[antlr-interest] [SPAM] ANTLR PHP target / runtime status
Kenneth Domino
kenneth.domino at domemtech.com
Thu Sep 8 14:16:19 PDT 2011
Hi All,
I updated the PHP target to work with Antlr 3.4/PHP 5.3. This code is
available at http://domemtech.com/code/antlrphpruntime.zip for the next
month or so, until it—hopefully—finds a permanent location. I plan on making
more changes when I start rewriting the runtime tests for the target and
figuring out what in the world is going on with this target.
NOTE: Someone needs to take control of this mess, delete the many forked
copies of this target, and put this in one official location. The
development of this target is absolutely atrocious. This code is not in one
repository, but at least four. I really do not understand why people cannot
make private repositories on their machines instead of proliferating
multiple public repositories. It is not easy figuring out who made what
change when, why, and are those changes useful. There may be more forked
copies of the PHP runtime out in the wild, but who knows.
For better or worse, I chose code base #3 listed below for development, and
made a copy of that onto my machine. The reason I chose that code base was
because the author sent a cogent email explaining his changes, and because
it was changed more recently than any of the other code bases.
WHERE IS ANTLR PHP LOCATED?
Here are the four different repositories:
(1) http://antlrphpruntime.googlecode.com
(http://code.google.com/p/antlrphpruntime/ ) – SVN.
This code is officially anointed in the Antlr targets web page
http://www.antlr.org/wiki/display/ANTLR3/Code+Generation+Targets as “the one
and only PHP target”. It isn’t clear what Antlr version or PHP version this
code targets.
This code was last changed on June 19, 2010 (code) by Eugeny Yakimovitch.
Several other unimportant changes were made more recently (e.g., June 26,
2011).
(2) https://github.com/rollxx/antlr-php-runtime – GIT
This code was probably forked from (1), but since there are no embedded
version ids in the source code, I can’t tell you what was done.
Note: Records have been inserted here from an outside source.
/-- STEAL (R88, R90): an idle weaver tries its three scopes; finding nothing it tries again after 64 cycles. -/
def execSteal (w : WeaverId) (s : State) : Host.Outcome State Fault Refusal :=
  let t := s.elapsedNow w.val
  if !s.thief w.val then .next s else
  match s.stealHit w.val (s.takenBelow w.val) with
  | none => .next (s.onWeaver w.val (fun x => { x with retryAt := t + 64 }))
  | some (c, v, k) =>
    let s := s.onWeaver v (fun x => { x with deque := x.deque.dropLast })
    let s := s.onWeaver w.val (fun x => { x with elapsed := t })
    let s := (s.ownerEvent k.part 0x002 false 1).ownerEvent k.part 0x002 true (stealCost c)
    let s := if c = 3 then s.opEvent 0x10C { part := some k.part } else s
    .next (s.startRun w.val k (stealCost c))

/-- BUDGET_STOP (R86): the run whose budget is spent ends with OVERRUN. -/
def execBudgetStop (w : WeaverId) (s : State) : Host.Outcome State Fault Refusal :=
  match (s.weaver w.val).run with
  | none => .next s
  | some x => if (s.weaver w.val).st == .active && x.s.budget ≤ x.cyc then .next (s.endRun w.val .overrun x.pc 0) else .next s

end Sys2Proof.Machine
end

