/-! ### The commands -/

/-- SHAPE.SET. -/
def execShapeSet (i : Issuer) (r : CtrlReq) (s : State) : Host.Outcome State Fault Refusal :=
  .next (s.control i r 0xCB 0 (pureCtl ctlShape))
/-- POLICE.SET. -/
def execPoliceSet (i : Issuer) (r : CtrlReq) (s : State) : Host.Outcome State Fault Refusal :=
  .next (s.control i r 0xCB 1 (pureCtl ctlPolice))
/-- RANK.BUDGET. -/
def execRankBudget (i : Issuer) (r : CtrlReq) (s : State) : Host.Outcome State Fault Refusal :=
  .next (s.control i r 0xCB 2 (pureCtl ctlBudget))
/-- PWR.CAP SUB 0. -/
def execPwrCap (i : Issuer) (r : CtrlReq) (s : State) : Host.Outcome State Fault Refusal :=
  .next (s.control i r 0xCC 0 (pureCtl ctlCap))
/-- PWR.CAP SUB 1. -/
def execPwrCapSagCap (i : Issuer) (r : CtrlReq) (s : State) : Host.Outcome State Fault Refusal :=
  .next (s.control i r 0xCC 1 (pureCtl ctlSagCap))
/-- PWR.CAP SUB 2. -/
def execPwrCapSagWarn (i : Issuer) (r : CtrlReq) (s : State) : Host.Outcome State Fault Refusal :=
  .next (s.control i r 0xCC 2 (pureCtl ctlSagWarn))
/-- PWR.MODE. -/
def execPwrMode (i : Issuer) (r : CtrlReq) (s : State) : Host.Outcome State Fault Refusal :=
  .next (s.control i r 0xCD 0 (pureCtl ctlMode))
/-- OP.PREF. -/
def execOpPref (i : Issuer) (r : CtrlReq) (s : State) : Host.Outcome State Fault Refusal :=
  .next (s.control i r 0xCE 0 (pureCtl ctlPref))
/-- CNT.SELECT SUB 0. -/
def execCntSelectEvent (i : Issuer) (r : CtrlReq) (s : State) : Host.Outcome State Fault Refusal :=
  .next (s.control i r 0xCF 0 (pureCtl ctlSelect))
/-- CNT.SELECT SUB 1. -/
def execCntSelectUserRead (i : Issuer) (r : CtrlReq) (s : State) : Host.Outcome State Fault Refusal :=
  .next (s.control i r 0xCF 1 (pureCtl ctlUserRead))
/-- CNT.SNAP. -/
def execCntSnap (i : Issuer) (r : CtrlReq) (s : State) : Host.Outcome State Fault Refusal :=
  .next (s.control i r 0xD0 0 (pureCtl ctlSnap))
/-- REGION.CREATE. -/
def execRegionCreate (i : Issuer) (r : CtrlReq) (s : State) : Host.Outcome State Fault Refusal :=
  .next (s.control i r 0xD1 0 (pureCtl ctlRegionCreate))
/-- REGION.ACCEPT. -/
def execRegionAccept (i : Issuer) (r : CtrlReq) (s : State) : Host.Outcome State Fault Refusal :=
  .next (s.control i r 0xD1 1 (pureCtl ctlRegionAccept))
/-- REGION.DESTROY. -/
def execRegionDestroy (i : Issuer) (r : CtrlReq) (s : State) : Host.Outcome State Fault Refusal :=
  .next (s.control i r 0xD1 2 (pureCtl ctlRegionDestroy))
/-- REGION.PIN. -/
def execRegionPin (i : Issuer) (r : CtrlReq) (s : State) : Host.Outcome State Fault Refusal :=
  .next (s.control i r 0xD2 0 ctlRegionPin)
/-- REGION.UNPIN. -/
def execRegionUnpin (i : Issuer) (r : CtrlReq) (s : State) : Host.Outcome State Fault Refusal :=
  .next (s.control i r 0xD2 1 (pureCtl ctlRegionUnpin))
/-- REGION.PUBLISH. -/
def execRegionPublish (i : Issuer) (r : CtrlReq) (s : State) : Host.Outcome State Fault Refusal :=
  .next (s.control i r 0xD3 0 ctlPublish)
/-- MBX.BIND. -/
def execMbxBind (i : Issuer) (r : CtrlReq) (s : State) : Host.Outcome State Fault Refusal :=
  .next (s.control i r 0xD4 0 (pureCtl ctlBind))
/-- MBX.LOCK. -/
def execMbxLock (i : Issuer) (r : CtrlReq) (s : State) : Host.Outcome State Fault Refusal :=
  .next (s.control i r 0xD4 1 (pureCtl ctlLock))
/-- ROUND.SET. Where this device is the master, the result knows its boundary at once. -/
def execRoundSet (i : Issuer) (r : CtrlReq) (s : State) : Host.Outcome State Fault Refusal :=
  .next (s.control i r 0xD5 0 ctlRoundSet).lengthResult
/-- PROG.LOAD. -/
def execProgLoad (i : Issuer) (r : CtrlReq) (s : State) : Host.Outcome State Fault Refusal :=
  .next (s.control i r 0xD6 0 (pureCtl ctlProgLoad))
/-- PROG.UNLOAD. -/
def execProgUnload (i : Issuer) (r : CtrlReq) (s : State) : Host.Outcome State Fault Refusal :=
  .next (s.control i r 0xD6 1 (pureCtl ctlProgUnload))
/-- ATTEST. -/
def execAttest (i : Issuer) (r : CtrlReq) (s : State) : Host.Outcome State Fault Refusal :=
  .next (s.control i r 0xD7 0 (pureCtl ctlAttest))
/-- ROLE.SWAP. -/
def execRoleSwap (i : Issuer) (r : CtrlReq) (s : State) : Host.Outcome State Fault Refusal :=
  .next (s.control i r 0xD8 0 ctlRoleSwap)
/-- FW.STAGE. -/
def execFwStage (i : Issuer) (r : CtrlReq) (s : State) : Host.Outcome State Fault Refusal :=
  .next (s.control i r 0xD9 0 ctlFwStage)
/-- MEM.TARGET SUB 0. -/
def execMemTarget (i : Issuer) (r : CtrlReq) (s : State) : Host.Outcome State Fault Refusal :=
  .next (s.control i r 0xDB 0 (pureCtl ctlTarget))
/-- MEM.TARGET SUB 1. -/
def execMemTargetRebuildShare (i : Issuer) (r : CtrlReq) (s : State) : Host.Outcome State Fault Refusal :=
  .next (s.control i r 0xDB 1 (pureCtl ctlShare))
/-- MEM.RETIRE. -/
def execMemRetire (i : Issuer) (r : CtrlReq) (s : State) : Host.Outcome State Fault Refusal :=
  .next (s.control i r 0xDC 0 (pureCtl ctlMemRetire))
/-- ERR.READ. -/
def execErrRead (i : Issuer) (r : CtrlReq) (s : State) : Host.Outcome State Fault Refusal :=
  .next (s.control i r 0xDD 0 (pureCtl ctlErrRead))
/-- DEV.QUERY. -/
def execDevQuery (i : Issuer) (r : CtrlReq) (s : State) : Host.Outcome State Fault Refusal :=
  .next (s.control i r 0xDE 0 (pureCtl ctlDevQuery))
/-- CTRL.FENCE. -/
def execCtrlFence (i : Issuer) (r : CtrlReq) (s : State) : Host.Outcome State Fault Refusal :=
  .next (s.control i r 0xDF 0 (pureCtl ctlFence))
The code was last changed March 21, 2010 by rollex. At the top of the page,
the author says:
“This version in not maintained. Please visit the main project page listed
below for the current version “, and gives a link to (1).
Unfortunately, it’s hard to say whether the changes were successfully merged
back into (1), but there are check ins in late March by rollex to (1).
(3) https://github.com/beberlei/antlr-php-runtime – GIT.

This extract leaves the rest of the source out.